The word "attention" has been stretched pretty far to explain what is happening inside a transformer.
What's actually happening is that every token embedding interacts with every other token embedding before it and as the product of this interaction (dot product + softmax) it takes a fraction of every other token embedding and adds it to itself. Technically, it's different transforms/functions of the embedding.
You can view it as every token embedding mixing information from other embeddings into itself. Done ~100 times in parallel ("attention heads"), ~100 times in sequence (layers). As per GPT-3 model (175B).
I'm pretty sure in GPT3.5+ models, this concept of attention holds no longer true. In [1] the author suggests they are using "Intra-tensor sparsity" from a 2021 paper from Google [2].
Details aside, math suggests they _must_ be using some sparse attention method: the memory used by attention is O(l^2 * d) (here O notation is a bit of overkill: it's exactly that number in 8 bit quantization or twice that in 16 bit floats). With l=32k, and d probably in the order of a few k (even "old" BERT model had it at 768, it only went up since), that would be of the order of a few TB. For (a piece of) _a single_ layer, they probably have dozens, if not hundreds, of it. The largest GPUs in commerce have 80GB of memory; there's no way they are really using that many GPUs for each single layer (even leaving aside the fact that runtime would probably be absolutely horrible).
Implicitly or explicitly, the transformer must learn to have both a "summarized" version of attention (that tells it where to focus on) and more "detailed" ones. It doesn't need to be specifically coded, if using sparse attention, the model might for example get different levels of attentions at different layers, somehow, but they probably have coded something a bit smarter than that.
> every token embedding interacts with every other token embedding before it
> it takes a fraction of every other token embedding and adds it to itself.
> every token embedding mixing information from other embeddings into itself
Noting the use of the word every. Phrased this way, calling it "attention" hardly makes sense, as attention is typically focused on something specific at any given time - not always on the entire thing.
While all other tokens are considered, the attention mechanism is putting an individual weight on each one, in a way "paying more attention" to some than others.
Softmax takes a vector of arbitrary values and converts it into probabilities such that all the elements of the vector add to 1. Transformers use this to decide on the fractions.
This could be seen as "soft attention" where in theory there would be few winners for every "attention head".
It's also possible that the only purpose the softmax actually serves (or at least major component of) is that of normalization. Without it, the variance in the internal network dynamics between training samples would be fairly large (some training samples may have tokens that interact heavily, while others not). Making optimization problematic.
Most LLM architectures use “soft attention” where some fractional amount of attention is put on every token. “Hard attention” is the term for what you describe.
Naming is a perpetual problem. My issue is with "hallucination", which everyone takes to be the "problem" with GPT style networks making things up. Never mind that transformers are just trying to predict the next likely token, NOT the truth PLUS that they're trained from the internet. As everyone knows, the internet is not known for correctness and truth. If you want any neural network to figure out the truth independently, it'll obviously need the ability to go out into the real world and even needs to be allowed to experiment for most things.
Hallucination used to mean the following. A basic neural network is:
f(x) = y = repeat(nonlinearity(ax[0] + bx[1] + ...))
And then you adjust a, b, c, ... until y is reasonable, according to the cost function. But look! The very same backpropagation can adjust x[0], x[1] ... with the same cost function and only a small change in the code.
This allows you to reverse the question neural networks answer. Which can be an incredibly powerful way to answer questions.
And that used to be called hallucination in Neural networks. Instead of "change these network weights to transform x into y, keeping x constant" you ask "change x to transform x into y, keeping the network weights constant".

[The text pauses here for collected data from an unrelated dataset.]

-- ==== Sys2Proof/EventEffects.lean ====
section
/-! DEFINITION. What events leave, as functions of the state they happen in: the terms in which statements about the
agents that no word starts say their next state. -/

namespace Sys2Proof.Machine

/-- An event that happens where `cond` holds, and leaves `f` of the state. -/
def Fires (i : Instr) (cond : State → Prop) (f : State → State) : Prop := ∀ s, cond s → exec i s = .next (f s)

/-! Changes of one part -/

def groupPut (g : Nat) (f : Group → Group) (t : State) : State := { t with groups := SMap.adjust t.groups g f }
def teamPut (e : Nat) (f : Team → Team) (t : State) : State := { t with teams := SMap.adjust t.teams e f }
def gridPut (i : Nat) (f : Grid → Grid) (t : State) : State := { t with grids := SMap.adjust t.grids i f }
def launchPut (i : Nat) (f : Launch → Launch) (t : State) : State := { t with launches := SMap.adjust t.launches i f }
def queuePut (i : Nat) (f : HostQueue → HostQueue) (t : State) : State := { t with queues := SMap.adjust t.queues i f }
def corePut (i : Nat) (f : Core → Core) (t : State) : State := { t with cores := SMap.put t.cores i (f (t.core i)) }
def clusterPut (i : Nat) (f : Cluster → Cluster) (t : State) : State :=
  { t with clusters := SMap.put t.clusters i (f (t.cluster i)) }
def tablePut (i : Nat) (f : PrTable → PrTable) (t : State) : State := { t with tables := SMap.put t.tables i (f (t.table i)) }
def ctxPut (i : Nat) (f : CtxRegs → CtxRegs) (t : State) : State := { t with ctxs := SMap.put t.ctxs i (f (t.ctx i)) }
def fnPut (i : Nat) (f : Fn → Fn) (t : State) : State := { t with fns := SMap.put t.fns i (f (t.fn i)) }
def devPut (f : Device → Device) (t : State) : State := { t with dev := f t.dev }
def homePut (f : Home → Home) (t : State) : State := { t with home := f t.home }
def bootPut (f : Boot → Boot) (t : State) : State := { t with boot := f t.boot }

/-- A vector of a function is raised: a write that leaves by the link FLINK names (R367, R370). -/
def vectorRaised (f v : Nat) : State → State := fnPut f fun r => { r with msix := r.msix ++ [(v, r.flink)] }

/-- Vector 3 of every function is raised. -/
def errorsRaised (t : State) : State := (List.range 64).foldl (fun t f => vectorRaised f 3 t) t

/-! Power and temperature (R358 to R360) -/

/-- A change of a cluster's constraint bits, and what it does to its window and to a boosted clock. -/
def constrainedAs (cl : Nat) (f : Cluster → Cluster) (t : State) : State :=
  let u := clusterPut cl (fun c => (f c).rewindow t.dev.emergency c) t
  if (f (t.cluster cl)).constrained then strPut (clusterString cl) (fun q => { q with setClk := min q.setClk 3000 }) u else u

/-- THERM after its rule: set below 5 °C of JMARG or 10 °C of DMARG, cleared from 8 and 13, else kept. -/
def thermSet (cl : Nat) (t : State) : State :=
  constrainedAs cl (fun c =>
    if jmarg t cl < 80 ∨ dmarg t < 160 then { c with therm := true }
    else if 128 ≤ jmarg t cl ∧ 208 ≤ dmarg t then { c with therm := false }
    else c) t

/-- The emergency of R360 begins: no window is open, and no clock is above 3,000 MHz. -/
def emergencyBegun (t : State) : State :=
  allClusters.foldl (fun t cl =>
    strPut (clusterString cl) (fun q => { q with setClk := min q.setClk 3000 })
      (clusterPut cl (fun c => { c with windowStart := none }) t)) (devPut (fun d => { d with emergency := true }) t)

/-- It ends: a bit still set opens a window afresh. -/
def emergencyEnded (t : State) : State :=
  allClusters.foldl (fun t cl =>
    clusterPut cl (fun c => if c.constrained && !c.skip then { c with windowStart := some c.cyc } else c) t)
    (devPut (fun d => { d with emergency := false }) t)

/-! The Sluice (R327 to R330) -/

/-- While throttled, the time with no request waiting starts when the last one leaves. -/
def quieted (i : Nat) (t : State) : State :=
  strPut i (fun q => if q.throttled && q.waiting.isEmpty && q.quietSince.isNone
    then { q with quietSince := some (t.cluster q.throttleBy).cyc } else q) t

/-- A vector or SFU reservation starts its 64 cycles. -/
def reservationBegun (cl : Nat) (who : Asker) (t : State) : State :=
  let lasts := some ((t.cluster cl).cyc + 64)
  match who with
  | .vec core => corePut core (fun c => { c with vecUntil := lasts }) t
  | .sfu core => corePut core (fun c => { c with sfuUntil := lasts }) t
  | _ => t

/-- An asker's reservation and request are gone. -/
def currentReleased (cl : Nat) (who : Asker) (t : State) : State :=
  quieted (clusterString cl) (strPut (clusterString cl) (fun q => q.release who) t)

/-- A change of the four clusters of a string. -/
def tilesPut (string : Nat) (f : Nat → State → State) (t : State) : State :=
  [0, 1, 2, 3].foldl (fun t i => f (4 * string + i) t) t

/-! The walk of stage 1 (R16 to R24) -/

/-- The table of level 4 − n that a walk from `root` reads (R16). -/
def tableAt (s : State) (root va : Nat) : Nat → Nat
  | 0 => root
  | n + 1 => bitsOf (entryAt s (tableAt s root va n + 8 * (va / 2 ^ (48 - 9 * n) % 512))) 51 12 * 4096

/-- Where its entry of level 4 − n stands. -/
def entryPlace (s : State) (root va n : Nat) : Nat := tableAt s root va n + 8 * (va / 2 ^ (48 - 9 * n) % 512)

/-- A valid entry of stage 1 that is malformed at a level (R19). -/
def BadEntry (lvl e : Nat) : Prop :=
  let leaf : Prop := bitOf e 1 = true
  bitsOf e 58 52 ≠ 0 ∨ bitOf e 10 = true ∨ bitsOf e 7 5 ≠ 0 ∨ (leaf ∧ 3 ≤ lvl) ∨ (¬leaf ∧ lvl = 0) ∨
    (leaf ∧ 3 ≤ bitsOf e 61 59) ∨ (leaf ∧ bitOf e 3 = true ∧ bitOf e 2 = false) ∨
    (leaf ∧ bitsOf e 51 12 % 2 ^ (9 * lvl) ≠ 0) ∨ (¬leaf ∧ (bitOf e 62 = true ∨ bitOf e 4 = true))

Now it's impossible finding half the papers on the this topic. AARGH!
> My issue is with "hallucination", which everyone takes to be the "problem" with GPT style networks making things up.
It's most famous as a problem with ChatGPT specifically, which is presented as a chat interface where an agent answers your question. In that context, it makes sense to think of confident and detailed wrong answers as hallucinations.

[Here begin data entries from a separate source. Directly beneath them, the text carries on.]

/-- R283, R284, R288, R289, R314: spawn answers a rejection code, or the word of the grid it creates; spawnq and qpop answer
what they find, and move one record: the first L bytes of the record that spawnq appends are those of the scratchpad, and qpop
puts the bytes of the record there. Which free run of tags a spawn draws is open (log entry 5), and so are the bytes of a record
beyond its L (log entry 5). An aligned address is asked for before the length is looked at (log entry 34), and a spawn's amount
leaves AL in handler mode too (log entry 89). -/
def Obligations.SpawnAndQueueWords : Prop :=
  let answered (w : View) (x : BitVec 6) (v : Nat) : State → State := w.onGroup fun gr => gr.setS x.toNat (BitVec.ofNat 64 v)
  let linesPut (a : LaneAcc) (bs : List Byte) (k : Nat) (t : State) : State :=
    (List.range k).foldl (fun t i => written sysParty (a.pa + 64 * i) ((bs.drop (64 * i)).take 64) t) t
  (∀ x y, Staged (.spawn x y)
    (fun w => { reads := [sreg y], writes := [sreg x], mask := .ignores, waits := !w.gr.drained })
    (fun w => planSpawn w (w.low y)) (fun _ p => if p.code = 0 then 3 + p.d.teams else 0)
    (fun w p _ => p.code ≠ 0 ∨ NoJournal w)
    (fun w p t =>
      if p.code ≠ 0 then answered w x (2 ^ 63 + p.code) t
      else answered w x (p.tag0 + p.d.teams * 2 ^ 32) (gridCreated w p.d p.tag0 p.tickets { t with free := t.free + 1 }))
    (fun _ p => if p.code = 0 then p.d.grant else 0)) ∧
  (∀ s x y z,
    let nq (w : View) : Nat := bitsOf (w.gr.rs y.toNat).toNat 11 0
    let len (w : View) : Nat := bitsOf (w.gr.rs y.toNat).toNat 47 32
    let bad (w : View) : Bool :=
      len w = 0 || 256 < len w || bitsOf (w.gr.rs y.toNat).toNat 63 48 ≠ 0 || bitsOf (w.gr.rs y.toNat).toNat 31 12 ≠ 0
    let info (w : View) : Info :=
      { reads := [sreg y, sreg z], writes := [sreg x], mask := .ignores
        surcharge := if bad w then 2 else 2 + ceilDiv (len w) 64, waits := !w.gr.drained }
    let inside (w : View) : Prop := w.low z % 8 = 0 ∧ bad w = false ∧ spInside w.t (w.low z) (len w) = true
    CompletesIf (.spawnq x y z) info (fun w => w.low z % 8 = 0 ∧ bad w = true) (fun w => answered w x 3) s ∧
    CompletesIf (.spawnq x y z) info (fun w => inside w ∧ SMap.get? (w.s.ctx w.t.ctx).queues (nq w) = none)
      (fun w => answered w x 2) s ∧
    (∀ q, CompletesIf (.spawnq x y z) info
      (fun w => inside w ∧ SMap.get? (w.s.ctx w.t.ctx).queues (nq w) = some q ∧ 2 ^ q.logc ≤ q.lens.length)
      (fun w => answered w x 1) s) ∧
    ∀ w q a u, view s = some w → Ready w (info w) → PlainEnd w → inside w → NoJournal w →
      SMap.get? (s.ctx w.t.ctx).queues (nq w) = some q → q.lens.length < 2 ^ q.logc →
      Gives (z := s) (nodeSlot w.t.ctx q (q.head + q.lens.length) Kind.write) (w.paid (info w)) a u →
      let record : List Byte :=
        spBytes w.t (w.low z) (len w) ++ (List.range (256 - len w)).map fun i => Config.freeByte (u.free + i)
      let v : State := { u with free := u.free + (256 - len w) }
      (∀ i, i < 4 → sysWaits (linesPut a record i v) (a.line i) = false ∧ Room (linesPut a record i v) (a.pa + 64 * i) 64) →
      exec (.spawnq x y z) s = .next (w.next (answered w x 0 (nodePut w.t.ctx (nq w)
        (fun q => { q with lens := q.lens ++ [len w], clocks := q.clocks ++ [w.gr.release w.g] }) (linesPut a record 4 v)))) ) ∧
  ∀ s x y z,
    let nq (w : View) : Nat := bitsOf (w.gr.rs y.toNat).toNat 11 0
    let info (w : View) : Info :=
      { reads := [sreg y, sreg z], writes := [sreg x], mask := .ignores, waits := spadHeld w }
    CompletesIf (.qpop x y z) info
      (fun w => w.low z % 8 = 0 ∧ ∀ q, SMap.get? (w.s.ctx w.t.ctx).queues (nq w) = some q → q.lens = [])
      (fun w => answered w x 0) s ∧
    ∀ w q len lens a u, view s = some w → Ready w (info w) → PlainEnd w → NoJournal w → w.low z % 8 = 0 →
      SMap.get? (s.ctx w.t.ctx).queues (nq w) = some q → q.lens = len :: lens → len ≤ 256 →
      spInside w.t (w.low z) len = true →
      Gives (z := s) (nodeSlot w.t.ctx q q.head Kind.read) (w.paid (info w)) a u →
      (∀ i, i < 4 → sysWaits u (a.line i) = false) → (∀ i, i < ceilDiv len 32 → sectorBad u.home (a.pa / 32 + i) = false) →
      exec (.qpop x y z) s = .next (w.next (answered w x len (ordered w.g (q.clocks.headD []) (acquired w.g 3
        (nodePut w.t.ctx (nq w) (fun q' => { q' with head := (q'.head + 1) % 2 ^ 32, lens := lens, clocks := q'.clocks.drop 1 })
          (spWritten sysParty w.eid (w.low z) (memBytes u a.pa len) u))))))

You could say that it's still an LLM underneath, but then you'd be talking about a layer of abstraction beneath what most people interact with. Given that they tap into the mental model of "chat with an agent" heavily with their interface and interactions, having small disclaimers and saying "I'm just an LLM" from time to time aren't sufficient to counter people's intuitions and expectations.
I believe the naming is perfect: the word attention clearly maches the intention of the model structure. It’s still clearly missing more efficiency, but we had to have ChatGPT / ChatGPT4 working and used to make the further research directions clear (increasing context length and decreasing hallucinations).
What's actually happening is that every token embedding interacts with every other token embedding before it and as the product of this interaction (dot product + softmax) it takes a fraction of every other token embedding and adds it to itself. Technically, it's different transforms/functions of the embedding.
You can view it as every token embedding mixing information from other embeddings into itself. Done ~100 times in parallel ("attention heads"), ~100 times in sequence (layers). As per GPT-3 model (175B).